We are soliciting applications for a two-year postdoctoral position that will play a central role in our NSF-funded project on “Sulfur Isotope Systematics and Oxygen Fugacity Evolution in the 1257 CE Samalas Magma Reservoir, Indonesia” (see project abstract below). The selected postdoctoral scholar will be based at Queens College of the City University of New York (primary supervisors Marc-Antoine Longpré at CUNY and Adrian Fiege at the American Museum of Natural History) for year 1 and at Southern Methodist University (primary supervisor Rita Economos) for year 2. The project will be conducted in close collaboration with Céline Vidal (University of Cambridge), IPGP (France) and CVGHM (Indonesia). The postdoc’s responsibilities will include XANES, FT-IR, EPMA, and SIMS data collection and interpretation, as well as preparation of manuscripts for peer-reviewed publication.
A PhD in Earth Science or a related sub-discipline, with specialization in petrology/geochemistry, is required. Experience with melt inclusion analysis and microbeam analytical methods (e.g., EPMA, FT-IR, SIMS, LA-ICP-MS or XANES) is preferred. The start date is as soon as September 1st. We will begin considering applications on June 30th, but will accept applications until the position is filled. Applicants should send a motivation letter (1-2 pages) that includes applicable research experience, a CV with publication list, and contact information for at least two references as a single PDF document to Marc-Antoine Longpré (email@example.com).

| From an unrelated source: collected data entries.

/-- Neighbours at the ends of those ranges are not. -/
theorem test_well_formed :
    ([Instr.registerWrite .bar0 0 4 (2 ^ 32 - 1), .cfgViewWrite .bar0 2 3, .commandDispatch 65535 511, .add 0 31 31 31, .load 0 31 31 3 3 0, .csrr 512 31 65535,
      .gateEntry 31 255, .keyImportPlain .bar0 8191 15, .rbTarget .bar0 7 25 47, .dlActive 47 2 7 true, .nvmeCompletion 47 15 65535 {},
      .seatMask 2 15, .lockRelease (.mgmt (2 ^ 24 - 1)) 255 (2 ^ 24 - 1), .dmaStart .bar0 3 7, .blkDataWrite .bar0 1023 (2 ^ 32 - 1), .clockLoss 4,
      .rxCmd { lport := 31, pcp := 7, dscp := 63, vid := 4095 } { hxl := 1, ext := [0, 0, 0, 0], plen := 1, payload := [1] }].all
        Instr.wellFormed) = true := by
  decide +kernel

end Sys2Proof.Tests
end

Sulfur is the third most abundant volatile element in volcanic systems following water and CO2. Release of sulfur to the atmosphere during volcanic eruptions can perturb climate on a global scale and cause acid rain, resulting in significant environmental impact. The eruption of Mt. Samalas on Lombok Island, Indonesia, in 1257 CE generated the largest volcanic sulfur emission event of the last 2000 years. This event is coincident with a multi-year global cooling event around the beginning of the “Little Ice Age”. The central research question of this project is: how did this volcano build up so much eruptible sulfur? The scientist participants will test hypotheses of sulfur enrichment mechanisms by probing deep into sulfur’s properties and behavior within sulfides, apatites, and volcanic glasses (rapidly cooled melts) from pumice samples from this eruption. The project will utilize the most advanced analytical techniques to investigate sulfur chemistry, many of which were developed recently by participants on the research team. This project will yield new insights into the capability of magmatic systems beneath volcanoes to accumulate reservoirs of eruptible sulfur large enough to create significant global environmental impacts.
The project exploits the complex geochemical behavior of sulfur to track its movement from the liquid phase (silicate melt) into solid (mineral) and gas phases in magmatic systems. Sulfur is a polyvalent element that can change its valence state from S2- to S6+ over a narrow redox range relevant for terrestrial magmatic systems. This makes sulfur an excellent tracer for changes in magma redox conditions that may have played a critical role in the transport, enrichment, and release of sulfur during the 1257 Mt. Samalas eruption. The involved magmatic processes (e.g., degassing) should lead to predictable fractionations of sulfur isotopes in glasses and minerals, which will further constrain the dynamics of sulfur build-up at Samalas. The valence states of sulfur in minerals and glasses will be determined via X-ray absorption near-edge structure (XANES) spectroscopy, whereas sulfur isotope ratios will be measured by secondary ionization mass spectrometry (SIMS). This dovetailing of redox and isotope studies is a powerful new approach to addressing sulfur-related science questions. This project will serve as a blueprint for future studies of other volcanic systems and will have implications for magmatic sulfide ore-forming processes and crustal magma evolution of interest to the broader earth science community.